Endymion was... evil. Yeah, evil. So Usagi threw her cat Luna at his head, while he was not OTHERWISE OCCUPIED HEAVY INNUENDO HERE but nothing like that OTHER sentence up there!!!!

 

Have I gotten obscure?

 

The person who had CAPTURED Endymion for this SHOCKING!! purpose was named QUEEN BERYL!!! Which is actually "Beriru," unless you're a STUPID AMERICAN!!!

 

Or a supporter of Canadian cereal.

 

So Beryl... and... Usagi... and... M-- Endymion.. they... uhhhh... theyyyyy...

 

They ate Ura. For... lunch. With sauce.

 

SHIT! I can't write that! It's horrible! DELETE THAT SENTENCE!!!!

 

They... they, they, they. Endymion and... Luna... sang... karaoke. So Queen Beryl threw Usagi at... at... Kunzite's head.

 

(It's not obscure just because I said "Kunzite," is it?)

 

Kunzite, by the way, was not Malachite. He didn't even like cereal.

 

Moving on...

 

Stuff happened.

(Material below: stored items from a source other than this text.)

/-! ## State.modBoot -/

@[simp] theorem State.modBoot_delivery (s : State) (f : Boot → Boot) : (s.modBoot f).delivery = s.delivery := rfl
@[simp] theorem State.modBoot_cores (s : State) (f : Boot → Boot) : (s.modBoot f).cores = s.cores := rfl
@[simp] theorem State.modBoot_parts (s : State) (f : Boot → Boot) : (s.modBoot f).parts = s.parts := rfl
@[simp] theorem State.modBoot_mem (s : State) (f : Boot → Boot) : (s.modBoot f).mem = s.mem := rfl
@[simp] theorem State.modBoot_objs (s : State) (f : Boot → Boot) : (s.modBoot f).objs = s.objs := rfl
@[simp] theorem State.modBoot_banks (s : State) (f : Boot → Boot) : (s.modBoot f).banks = s.banks := rfl
@[simp] theorem State.modBoot_idleSince (s : State) (f : Boot → Boot) : (s.modBoot f).idleSince = s.idleSince := rfl
@[simp] theorem State.modBoot_ctxs (s : State) (f : Boot → Boot) : (s.modBoot f).ctxs = s.ctxs := rfl
@[simp] theorem State.modBoot_traffic (s : State) (f : Boot → Boot) : (s.modBoot f).traffic = s.traffic := rfl
@[simp] theorem State.modBoot_claims (s : State) (f : Boot → Boot) : (s.modBoot f).claims = s.claims := rfl
@[simp] theorem State.modBoot_handovers (s : State) (f : Boot → Boot) : (s.modBoot f).handovers = s.handovers := rfl
@[simp] theorem State.modBoot_gptr (s : State) (f : Boot → Boot) : (s.modBoot f).gptr = s.gptr := rfl
@[simp] theorem State.modBoot_tick (s : State) (f : Boot → Boot) : (s.modBoot f).tick = s.tick := rfl
@[simp] theorem State.modBoot_notes (s : State) (f : Boot → Boot) : (s.modBoot f).notes = s.notes := rfl
@[simp] theorem State.modBoot_faults (s : State) (f : Boot → Boot) : (s.modBoot f).faults = s.faults := rfl
@[simp] theorem State.modBoot_arrivals (s : State) (f : Boot → Boot) : (s.modBoot f).arrivals = s.arrivals := rfl
@[simp] theorem State.modBoot_attach (s : State) (f : Boot → Boot) : (s.modBoot f).attach = s.attach := rfl
@[simp] theorem State.modBoot_hbm (s : State) (f : Boot → Boot) : (s.modBoot f).hbm = s.hbm := rfl
@[simp] theorem State.modBoot_warden (s : State) (f : Boot → Boot) : (s.modBoot f).warden = s.warden := rfl
@[simp] theorem State.modBoot_power (s : State) (f : Boot → Boot) : (s.modBoot f).power = s.power := rfl
@[simp] theorem State.modBoot_pins (s : State) (f : Boot → Boot) : (s.modBoot f).pins = s.pins := rfl
@[simp] theorem State.modBoot_links (s : State) (f : Boot → Boot) : (s.modBoot f).links = s.links := rfl
@[simp] theorem State.modBoot_fabric (s : State) (f : Boot → Boot) : (s.modBoot f).fabric = s.fabric := rfl
@[simp] theorem State.modBoot_canopy (s : State) (f : Boot → Boot) : (s.modBoot f).canopy = s.canopy := rfl
@[simp] theorem State.modBoot_patrol (s : State) (f : Boot → Boot) : (s.modBoot f).patrol = s.patrol := rfl
@[simp] theorem State.modBoot_callSeq (s : State) (f : Boot → Boot) : (s.modBoot f).callSeq = s.callSeq := rfl
@[simp] theorem State.modBoot_freeCount (s : State) (f : Boot → Boot) : (s.modBoot f).freeCount = s.freeCount := rfl
@[simp] theorem State.modBoot_out (s : State) (f : Boot → Boot) : (s.modBoot f).out = s.out := rfl
@[simp] theorem State.modBoot_pending (s : State) (f : Boot → Boot) : (s.modBoot f).pending = s.pending := rfl

/-! ## State.setCanopy -/

@[simp] theorem State.setCanopy_delivery (s : State) (i : Fin 8) (x : CanopyCtx) : (s.setCanopy i x).delivery = s.delivery := rfl
@[simp] theorem State.setCanopy_cores (s : State) (i : Fin 8) (x : CanopyCtx) : (s.setCanopy i x).cores = s.cores := rfl
@[simp] theorem State.setCanopy_parts (s : State) (i : Fin 8) (x : CanopyCtx) : (s.setCanopy i x).parts = s.parts := rfl
@[simp] theorem State.setCanopy_mem (s : State) (i : Fin 8) (x : CanopyCtx) : (s.setCanopy i x).mem = s.mem := rfl
@[simp] theorem State.setCanopy_objs (s : State) (i : Fin 8) (x : CanopyCtx) : (s.setCanopy i x).objs = s.objs := rfl
@[simp] theorem State.setCanopy_banks (s : State) (i : Fin 8) (x : CanopyCtx) : (s.setCanopy i x).banks = s.banks := rfl
@[simp] theorem State.setCanopy_idleSince (s : State) (i : Fin 8) (x : CanopyCtx) : (s.setCanopy i x).idleSince = s.idleSince := rfl
@[simp] theorem State.setCanopy_ctxs (s : State) (i : Fin 8) (x : CanopyCtx) : (s.setCanopy i x).ctxs = s.ctxs := rfl
@[simp] theorem State.setCanopy_traffic (s : State) (i : Fin 8) (x : CanopyCtx) : (s.setCanopy i x).traffic = s.traffic := rfl
@[simp] theorem State.setCanopy_claims (s : State) (i : Fin 8) (x : CanopyCtx) : (s.setCanopy i x).claims = s.claims := rfl
@[simp] theorem State.setCanopy_handovers (s : State) (i : Fin 8) (x : CanopyCtx) : (s.setCanopy i x).handovers = s.handovers := rfl
@[simp] theorem State.setCanopy_gptr (s : State) (i : Fin 8) (x : CanopyCtx) : (s.setCanopy i x).gptr = s.gptr := rfl
@[simp] theorem State.setCanopy_tick (s : State) (i : Fin 8) (x : CanopyCtx) : (s.setCanopy i x).tick = s.tick := rfl
@[simp] theorem State.setCanopy_notes (s : State) (i : Fin 8) (x : CanopyCtx) : (s.setCanopy i x).notes = s.notes := rfl
@[simp] theorem State.setCanopy_faults (s : State) (i : Fin 8) (x : CanopyCtx) : (s.setCanopy i x).faults = s.faults := rfl
@[simp] theorem State.setCanopy_arrivals (s : State) (i : Fin 8) (x : CanopyCtx) : (s.setCanopy i x).arrivals = s.arrivals := rfl
@[simp] theorem State.setCanopy_attach (s : State) (i : Fin 8) (x : CanopyCtx) : (s.setCanopy i x).attach = s.attach := rfl
@[simp] theorem State.setCanopy_hbm (s : State) (i : Fin 8) (x : CanopyCtx) : (s.setCanopy i x).hbm = s.hbm := rfl
@[simp] theorem State.setCanopy_warden (s : State) (i : Fin 8) (x : CanopyCtx) : (s.setCanopy i x).warden = s.warden := rfl
@[simp] theorem State.setCanopy_power (s : State) (i : Fin 8) (x : CanopyCtx) : (s.setCanopy i x).power = s.power := rfl
@[simp] theorem State.setCanopy_boot (s : State) (i : Fin 8) (x : CanopyCtx) : (s.setCanopy i x).boot = s.boot := rfl
@[simp] theorem State.setCanopy_pins (s : State) (i : Fin 8) (x : CanopyCtx) : (s.setCanopy i x).pins = s.pins := rfl
@[simp] theorem State.setCanopy_links (s : State) (i : Fin 8) (x : CanopyCtx) : (s.setCanopy i x).links = s.links := rfl
@[simp] theorem State.setCanopy_fabric (s : State) (i : Fin 8) (x : CanopyCtx) : (s.setCanopy i x).fabric = s.fabric := rfl
@[simp] theorem State.setCanopy_patrol (s : State) (i : Fin 8) (x : CanopyCtx) : (s.setCanopy i x).patrol = s.patrol := rfl
@[simp] theorem State.setCanopy_callSeq (s : State) (i : Fin 8) (x : CanopyCtx) : (s.setCanopy i x).callSeq = s.callSeq := rfl
@[simp] theorem State.setCanopy_freeCount (s : State) (i : Fin 8) (x : CanopyCtx) : (s.setCanopy i x).freeCount = s.freeCount := rfl
@[simp] theorem State.setCanopy_out (s : State) (i : Fin 8) (x : CanopyCtx) : (s.setCanopy i x).out = s.out := rfl
@[simp] theorem State.setCanopy_pending (s : State) (i : Fin 8) (x : CanopyCtx) : (s.setCanopy i x).pending = s.pending := rfl

/-! ## State.setChan -/

@[simp] theorem State.setChan_delivery (s : State) (c : CoreId) (i : ChanIx) (x : Channel) : (s.setChan c i x).delivery = s.delivery := rfl
@[simp] theorem State.setChan_parts (s : State) (c : CoreId) (i : ChanIx) (x : Channel) : (s.setChan c i x).parts = s.parts := rfl
@[simp] theorem State.setChan_mem (s : State) (c : CoreId) (i : ChanIx) (x : Channel) : (s.setChan c i x).mem = s.mem := rfl
@[simp] theorem State.setChan_objs (s : State) (c : CoreId) (i : ChanIx) (x : Channel) : (s.setChan c i x).objs = s.objs := rfl
@[simp] theorem State.setChan_banks (s : State) (c : CoreId) (i : ChanIx) (x : Channel) : (s.setChan c i x).banks = s.banks := rfl
@[simp] theorem State.setChan_idleSince (s : State) (c : CoreId) (i : ChanIx) (x : Channel) : (s.setChan c i x).idleSince = s.idleSince := rfl
@[simp] theorem State.setChan_ctxs (s : State) (c : CoreId) (i : ChanIx) (x : Channel) : (s.setChan c i x).ctxs = s.ctxs := rfl
@[simp] theorem State.setChan_traffic (s : State) (c : CoreId) (i : ChanIx) (x : Channel) : (s.setChan c i x).traffic = s.traffic := rfl
@[simp] theorem State.setChan_claims (s : State) (c : CoreId) (i : ChanIx) (x : Channel) : (s.setChan c i x).claims = s.claims := rfl
@[simp] theorem State.setChan_handovers (s : State) (c : CoreId) (i : ChanIx) (x : Channel) : (s.setChan c i x).handovers = s.handovers := rfl
@[simp] theorem State.setChan_gptr (s : State) (c : CoreId) (i : ChanIx) (x : Channel) : (s.setChan c i x).gptr = s.gptr := rfl
@[simp] theorem State.setChan_tick (s : State) (c : CoreId) (i : ChanIx) (x : Channel) : (s.setChan c i x).tick = s.tick := rfl
@[simp] theorem State.setChan_notes (s : State) (c : CoreId) (i : ChanIx) (x : Channel) : (s.setChan c i x).notes = s.notes := rfl
@[simp] theorem State.setChan_faults (s : State) (c : CoreId) (i : ChanIx) (x : Channel) : (s.setChan c i x).faults = s.faults := rfl
@[simp] theorem State.setChan_arrivals (s : State) (c : CoreId) (i : ChanIx) (x : Channel) : (s.setChan c i x).arrivals = s.arrivals := rfl
@[simp] theorem State.setChan_attach (s : State) (c : CoreId) (i : ChanIx) (x : Channel) : (s.setChan c i x).attach = s.attach := rfl
@[simp] theorem State.setChan_hbm (s : State) (c : CoreId) (i : ChanIx) (x : Channel) : (s.setChan c i x).hbm = s.hbm := rfl
@[simp] theorem State.setChan_warden (s : State) (c : CoreId) (i : ChanIx) (x : Channel) : (s.setChan c i x).warden = s.warden := rfl
@[simp] theorem State.setChan_power (s : State) (c : CoreId) (i : ChanIx) (x : Channel) : (s.setChan c i x).power = s.power := rfl
@[simp] theorem State.setChan_boot (s : State) (c : CoreId) (i : ChanIx) (x : Channel) : (s.setChan c i x).boot = s.boot := rfl
@[simp] theorem State.setChan_pins (s : State) (c : CoreId) (i : ChanIx) (x : Channel) : (s.setChan c i x).pins = s.pins := rfl
@[simp] theorem State.setChan_links (s : State) (c : CoreId) (i : ChanIx) (x : Channel) : (s.setChan c i x).links = s.links := rfl
@[simp] theorem State.setChan_fabric (s : State) (c : CoreId) (i : ChanIx) (x : Channel) : (s.setChan c i x).fabric = s.fabric := rfl
@[simp] theorem State.setChan_canopy (s : State) (c : CoreId) (i : ChanIx) (x : Channel) : (s.setChan c i x).canopy = s.canopy := rfl
@[simp] theorem State.setChan_patrol (s : State) (c : CoreId) (i : ChanIx) (x : Channel) : (s.setChan c i x).patrol = s.patrol := rfl
@[simp] theorem State.setChan_callSeq (s : State) (c : CoreId) (i : ChanIx) (x : Channel) : (s.setChan c i x).callSeq = s.callSeq := rfl
@[simp] theorem State.setChan_freeCount (s : State) (c : CoreId) (i : ChanIx) (x : Channel) : (s.setChan c i x).freeCount = s.freeCount := rfl
@[simp] theorem State.setChan_out (s : State) (c : CoreId) (i : ChanIx) (x : Channel) : (s.setChan c i x).out = s.out := rfl
@[simp] theorem State.setChan_pending (s : State) (c : CoreId) (i : ChanIx) (x : Channel) : (s.setChan c i x).pending = s.pending := rfl

/-! ## State.setGroup -/

@[simp] theorem State.setGroup_delivery (s : State) (c : CoreId) (n : Fin 8) (g : Group) : (s.setGroup c n g).delivery = s.delivery := rfl
@[simp] theorem State.setGroup_parts (s : State) (c : CoreId) (n : Fin 8) (g : Group) : (s.setGroup c n g).parts = s.parts := rfl
@[simp] theorem State.setGroup_mem (s : State) (c : CoreId) (n : Fin 8) (g : Group) : (s.setGroup c n g).mem = s.mem := rfl
@[simp] theorem State.setGroup_objs (s : State) (c : CoreId) (n : Fin 8) (g : Group) : (s.setGroup c n g).objs = s.objs := rfl
@[simp] theorem State.setGroup_banks (s : State) (c : CoreId) (n : Fin 8) (g : Group) : (s.setGroup c n g).banks = s.banks := rfl
@[simp] theorem State.setGroup_idleSince (s : State) (c : CoreId) (n : Fin 8) (g : Group) : (s.setGroup c n g).idleSince = s.idleSince := rfl
@[simp] theorem State.setGroup_ctxs (s : State) (c : CoreId) (n : Fin 8) (g : Group) : (s.setGroup c n g).ctxs = s.ctxs := rfl
@[simp] theorem State.setGroup_traffic (s : State) (c : CoreId) (n : Fin 8) (g : Group) : (s.setGroup c n g).traffic = s.traffic := rfl
@[simp] theorem State.setGroup_claims (s : State) (c : CoreId) (n : Fin 8) (g : Group) : (s.setGroup c n g).claims = s.claims := rfl
@[simp] theorem State.setGroup_handovers (s : State) (c : CoreId) (n : Fin 8) (g : Group) : (s.setGroup c n g).handovers = s.handovers := rfl
@[simp] theorem State.setGroup_gptr (s : State) (c : CoreId) (n : Fin 8) (g : Group) : (s.setGroup c n g).gptr = s.gptr := rfl
@[simp] theorem State.setGroup_tick (s : State) (c : CoreId) (n : Fin 8) (g : Group) : (s.setGroup c n g).tick = s.tick := rfl
@[simp] theorem State.setGroup_notes (s : State) (c : CoreId) (n : Fin 8) (g : Group) : (s.setGroup c n g).notes = s.notes := rfl
@[simp] theorem State.setGroup_faults (s : State) (c : CoreId) (n : Fin 8) (g : Group) : (s.setGroup c n g).faults = s.faults := rfl
@[simp] theorem State.setGroup_arrivals (s : State) (c : CoreId) (n : Fin 8) (g : Group) : (s.setGroup c n g).arrivals = s.arrivals := rfl
@[simp] theorem State.setGroup_attach (s : State) (c : CoreId) (n : Fin 8) (g : Group) : (s.setGroup c n g).attach = s.attach := rfl
@[simp] theorem State.setGroup_hbm (s : State) (c : CoreId) (n : Fin 8) (g : Group) : (s.setGroup c n g).hbm = s.hbm := rfl
@[simp] theorem State.setGroup_warden (s : State) (c : CoreId) (n : Fin 8) (g : Group) : (s.setGroup c n g).warden = s.warden := rfl
@[simp] theorem State.setGroup_power (s : State) (c : CoreId) (n : Fin 8) (g : Group) : (s.setGroup c n g).power = s.power := rfl
@[simp] theorem State.setGroup_boot (s : State) (c : CoreId) (n : Fin 8) (g : Group) : (s.setGroup c n g).boot = s.boot := rfl
@[simp] theorem State.setGroup_pins (s : State) (c : CoreId) (n : Fin 8) (g : Group) : (s.setGroup c n g).pins = s.pins := rfl
@[simp] theorem State.setGroup_links (s : State) (c : CoreId) (n : Fin 8) (g : Group) : (s.setGroup c n g).links = s.links := rfl
@[simp] theorem State.setGroup_fabric (s : State) (c : CoreId) (n : Fin 8) (g : Group) : (s.setGroup c n g).fabric = s.fabric := rfl
@[simp] theorem State.setGroup_canopy (s : State) (c : CoreId) (n : Fin 8) (g : Group) : (s.setGroup c n g).canopy = s.canopy := rfl
@[simp] theorem State.setGroup_patrol (s : State) (c : CoreId) (n : Fin 8) (g : Group) : (s.setGroup c n g).patrol = s.patrol := rfl
@[simp] theorem State.setGroup_callSeq (s : State) (c : CoreId) (n : Fin 8) (g : Group) : (s.setGroup c n g).callSeq = s.callSeq := rfl
@[simp] theorem State.setGroup_freeCount (s : State) (c : CoreId) (n : Fin 8) (g : Group) : (s.setGroup c n g).freeCount = s.freeCount := rfl
@[simp] theorem State.setGroup_out (s : State) (c : CoreId) (n : Fin 8) (g : Group) : (s.setGroup c n g).out = s.out := rfl
@[simp] theorem State.setGroup_pending (s : State) (c : CoreId) (n : Fin 8) (g : Group) : (s.setGroup c n g).pending = s.pending := rfl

Lots of stuff. TONS OF STUFF!!! Interesting, intriguing stuff. Unfortunately I can't be bothered with it just now, because.. the East and South winds were diving over the fine ocean shores towards the whistling Trojan's eyes.

 

And... Usagi was still a girl... and she and Mamoru... lived happily ever after.

 

So did everyone else too, just for the hell of it.

 

Except Serena, the Negaverse, and Canadian cereal.

 

THE END!!!

 


Ura's the funky cat-armor thing from El Hazard. She has the neatest, squishiest voice in the world. "Makoto? Daijobu?"